◆ **Exercise**:
Below are entries; count the lines containing the string "then". The answer is that number alone.

[Saved entries]
::::

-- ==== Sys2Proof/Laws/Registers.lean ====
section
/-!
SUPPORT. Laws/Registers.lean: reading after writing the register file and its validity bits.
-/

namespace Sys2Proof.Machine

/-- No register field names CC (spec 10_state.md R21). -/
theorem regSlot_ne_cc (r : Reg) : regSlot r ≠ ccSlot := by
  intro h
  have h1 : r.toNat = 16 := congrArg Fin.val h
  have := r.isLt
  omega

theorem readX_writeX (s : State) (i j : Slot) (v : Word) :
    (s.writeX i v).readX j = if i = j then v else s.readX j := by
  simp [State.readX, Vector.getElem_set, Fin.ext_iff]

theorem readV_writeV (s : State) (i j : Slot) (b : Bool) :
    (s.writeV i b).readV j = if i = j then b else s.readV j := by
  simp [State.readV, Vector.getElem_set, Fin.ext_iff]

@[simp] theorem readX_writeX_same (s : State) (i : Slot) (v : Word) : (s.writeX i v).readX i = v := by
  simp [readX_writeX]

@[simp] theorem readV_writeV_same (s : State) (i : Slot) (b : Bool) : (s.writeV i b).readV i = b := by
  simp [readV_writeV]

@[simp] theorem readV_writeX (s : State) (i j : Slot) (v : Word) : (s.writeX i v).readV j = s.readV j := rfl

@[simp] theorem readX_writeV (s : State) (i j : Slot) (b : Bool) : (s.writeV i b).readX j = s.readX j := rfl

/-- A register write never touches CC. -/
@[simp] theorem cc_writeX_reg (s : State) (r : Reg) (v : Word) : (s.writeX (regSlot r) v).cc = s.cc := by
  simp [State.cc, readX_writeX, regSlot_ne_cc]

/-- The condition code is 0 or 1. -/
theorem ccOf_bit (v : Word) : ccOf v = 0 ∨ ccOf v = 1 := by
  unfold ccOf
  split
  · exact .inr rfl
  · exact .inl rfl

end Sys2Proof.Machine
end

::::

◆ **Exercise solution**:
2